U.S. Education Assessment Shows Modest but Steady Gains in Math Scores - zeratul
http://www.scientificamerican.com/article.cfm?id=american-math-scores

======
tokenadult
Professor Hung-hsi Wu of the University of California Berkeley writes many
interesting articles about mathematics education reform in the United States.

<http://math.berkeley.edu/~wu/>

In one of Professor Wu's recent lectures,

<http://math.berkeley.edu/~wu/Lisbon2010_4.pdf>

he points out a problem of fraction addition from the federal National
Assessment of Educational Progress (NAEP) survey project (the same "Nation's
Report Card" mentioned in the article submitted here). On page 39 of his
presentation handout (numbered in the .PDF of his lecture notes as page 38),
he shows the fraction addition problem

12/13 + 7/8

for which eighth grade students were not even required to give a numerically
exact answer, but only an estimate of the correct answer to the nearest
natural number from five answer choices, which were

(a) 1

(b) 19

(c) 21

(d) I don't know

(e) 2

The statistics from the federal test revealed that for their best estimate of
the sum of 12/13 + 7/8,

7 percent of eighth-graders chose answer choice a, that is 1;

28 percent of eighth-graders chose answer choice b, that is 19;

27 percent of eighth-graders chose answer choice c, that is 21;

14 percent of eighth-graders chose answer choice d, that is "I don't know";

while

24 percent of eighth-graders chose answer choice e, that is 2 (the best
estimate of the sum).

I wrote an email to Richard Rusczyk about Professor Wu's document, and he
later commented to me that if only 24 percent of eighth graders in the United
States can find the best answer for that question from that list of choices,
that's suggestive that 76 percent of American young people have no hope of
having any career that demands mathematical competency.

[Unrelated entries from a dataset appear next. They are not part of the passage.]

theorem mailboxMod_within (i j s) : Within [.host] s (mailboxMod i j s) := by
  unfold mailboxMod
  exact (by split; exacts [(.set_host rfl (.refl _ _)), (.step (tlsMod_within ..) rfl (.refl _ _))])

theorem setFlag_within (i j k s) : Within [.host] s (setFlag i j k s) := by
  unfold setFlag
  exact (by split; exacts [(.set_host rfl (.refl _ _)), (.step (tlsMod_within ..) rfl (.refl _ _))])

theorem carriagePut_within (i j k s) : Within [.host] s (carriagePut i j k s) := by
  unfold carriagePut
  exact (by split; exacts [(.set_host rfl (.refl _ _)), (.step (tlsMod_within ..) rfl (.refl _ _))])

theorem tlsSent_within (i s) : Within [.host, .power] s (tlsSent i s) := by
  unfold tlsSent
  exact .step (demandClock_within ..) rfl (.step (tlsMod_within ..) rfl (.refl _ _))

theorem returnCarriage_within (i j k l s) : Within [.host, .power, .out] s (returnCarriage i j k l s) := by
  unfold returnCarriage
  exact (by dsimp -proj only; split; exacts [(.step (setFlag_within ..) rfl (.refl _ _)), (.step (tlsSent_within ..) rfl (.step
    (emit_within ..) rfl (.step (setFlag_within ..) rfl (.refl _ _))))])

theorem deliver_within (i j k s) : Within [.host, .power, .out] s (deliver i j k s) := by
  unfold deliver
  exact (by split; exacts [(.ite (fun _ => (.step (mailboxMod_within ..) rfl (.set_host rfl (.refl _ _)))) (fun _ => (.step
    (raiseIrq_within ..) rfl (.step (mailboxMod_within ..) rfl (.set_host rfl (.refl _ _)))))), (.step (tlsSent_within ..) rfl
    (.step (emit_within ..) rfl (.step (mailboxMod_within ..) rfl (.refl _ _))))])

theorem respond_within (i j s) : Within [.host, .power, .out] s (respond i j s) := by
  unfold respond
  exact (by split; exacts [(.refl _ _), (.step (deliver_within ..) rfl (.foldl (fun _ _ => (.step (returnCarriage_within ..) rfl
    (.refl _ _))) _ (.ite (fun _ => (.refl _ _)) (fun _ => (.step (carriagePut_within ..) rfl (.refl _ _))))))])

theorem runCommand_within {ws : List Part} {k : Nat} {m : MbxId} {f : Req → State → State × Resp} (c : Part.sub [.host, .power, .out] ws = true)
    (h : ∀ q t, Within ws t (f q t).1) (s : State) : Within ws s (runCommand k m f s) := by
  unfold runCommand
  split
  · exact .refl _ _
  · exact .ite (fun _ => .step (respond_within ..) c (h _ _)) (fun _ => .refl _ _)

theorem runCommand_step {ws : List Part} {k : Nat} {m : MbxId} {f : Req → State → State × Resp} {s t : State}
    (c : Part.sub [.host, .power, .out] ws = true) (h : ∀ q u, Within ws u (f q u).1) (p : Within ws s t) : Within ws s (runCommand k m f t) :=
  p.trans (runCommand_within c h t)

theorem readCommand_within (k m f) (s : State) : Within [.host, .power, .out] s (readCommand k m f s) :=
  runCommand_within rfl (fun _ _ => .refl _ _) _

theorem poison_within (i j s) : Within [.host, .power, .out] s (poison i j s) := by
  unfold poison
  exact (by dsimp -proj only; split; exacts [(.step (raiseIrq_within ..) rfl (.step (setFlag_within ..) rfl (.refl _ _))), (.step
    (tlsSent_within ..) rfl (.step (emit_within ..) rfl (.step (setFlag_within ..) rfl (.refl _ _))))])

theorem poisonAll_within (i s) : Within [.host, .power, .out] s (poisonAll i s) := by
  unfold poisonAll
  exact .foldl (fun _ _ => (.step (poison_within ..) rfl (.refl _ _))) _ (.refl _ _)

theorem endSubscriptions_within (i s) : Within [.host, .power, .out] s (endSubscriptions i s) := by
  unfold endSubscriptions
  exact .foldl (fun _ _ => (.foldl (fun _ _ => (.ite (fun _ => (.step (poison_within ..) rfl (.refl _ _))) (fun _ => (.refl _ _))))
    _ (.refl _ _))) _ (.set_host rfl (.refl _ _))

theorem discardNotice_within (i j s) : Within [.host, .power, .out] s (discardNotice i j s) := by
  unfold discardNotice
  exact (by split; exacts [(.refl _ _), (.ite (fun _ => (.step (deliver_within ..) rfl (.refl _ _))) (fun _ => (.refl _ _)))])

theorem advanceEpoch_within (s) : Within [.host, .out] s (advanceEpoch s) := by
  unfold advanceEpoch
  exact .step (raiseIrq_within ..) rfl (.set_host rfl (.refl _ _))

theorem taskMod_within (i j s) : Within [.task] s (taskMod i j s) := by
  unfold taskMod
  exact .set_task rfl (.refl _ _)

theorem putRec_within (i j s) : Within [.image] s (putRec i j s) := by
  unfold putRec
  exact .set_image rfl (.refl _ _)

theorem stationMod_within (i j s) : Within [.image] s (stationMod i j s) := by
  unfold stationMod
  exact .set_image rfl (.refl _ _)

theorem intake_within (i j s) : Within [.cpl, .image] s (intake i j s) := by
  unfold intake
  exact .set_cpl_image rfl (.refl _ _)

theorem intakeDiscrete_within (i j s) : Within [.cpl] s (intakeDiscrete i j s) := by
  unfold intakeDiscrete
  exact .set_cpl rfl (.refl _ _)

theorem intakeOwn_within (i s) : Within [.cpl, .image] s (intakeOwn i s) := by
  unfold intakeOwn
  exact .ite (fun _ => (.refl _ _)) (fun _ => (.step (intake_within ..) rfl (.refl _ _)))

theorem intakeFull_within (s) : Within [.recorder, .image] s (intakeFull s) := by
  unfold intakeFull
  exact .ite (fun _ => (.step (record_within ..) rfl (.set_image rfl (.set_image rfl (.refl _ _))))) (fun _ => (.set_image rfl
    (.refl _ _)))

theorem deliverAt_within (i j k l m s) : Within [.cpl, .image] s (deliverAt i j k l m s) := by
  unfold deliverAt
  exact .ite (fun _ => (.refl _ _)) (fun _ => (.step (intakeOwn_within ..) rfl (.refl _ _)))

theorem deliverOwn_within (i j k l s) : Within [.cpl, .image] s (deliverOwn i j k l s) := by
  unfold deliverOwn
  exact .step (deliverAt_within ..) rfl (.refl _ _)

theorem deliverInt_within (i j k l m s) : Within [.cpl, .image] s (deliverInt i j k l m s) := by
  unfold deliverInt
  exact .ite (fun _ => (.refl _ _)) (fun _ => (.step (intakeOwn_within ..) rfl (.refl _ _)))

Some countries set much higher standards of mathematics competency for young
learners. My wife is from one, Taiwan, and I know various first-generation
immigrants to the United States from other countries where primary mathematics
instruction is much better than in the United States. Chapter 1:
"International Student Achievement in Mathematics" from the TIMSS 2007 study
of mathematics achievement in many different countries includes, in Exhibit
1.1 (pages 34 and 35)

<http://pirls.bc.edu/timss2007/PDF/T07_M_IR_Chapter1.pdf>

a chart of mathematics achievement levels in various countries. Although the
United States is above the international average score among the countries
surveyed, as we would expect from the level of economic development in the
United States, the United States is well below the top country listed, which
is Singapore. An average United States student is at the bottom quartile level
for Singapore, or from another point of view, a top quartile student in the
United States is only at the level of an average student in Singapore. That is
despite the fact that most students in Singapore in my generation attended
school in a foreign language (English, which was not a language they spoke at
home) so that there is no more than one generation in Singapore that can even
be relied on to carry on a conversation at home in the sole language of school
instruction there.

The United States is making some painfully slow gains, as the article reports,
but it has a long way to go to provide "world-class" education to all pupils,
even though my local school district is one of many that claims to be
providing "world class" education.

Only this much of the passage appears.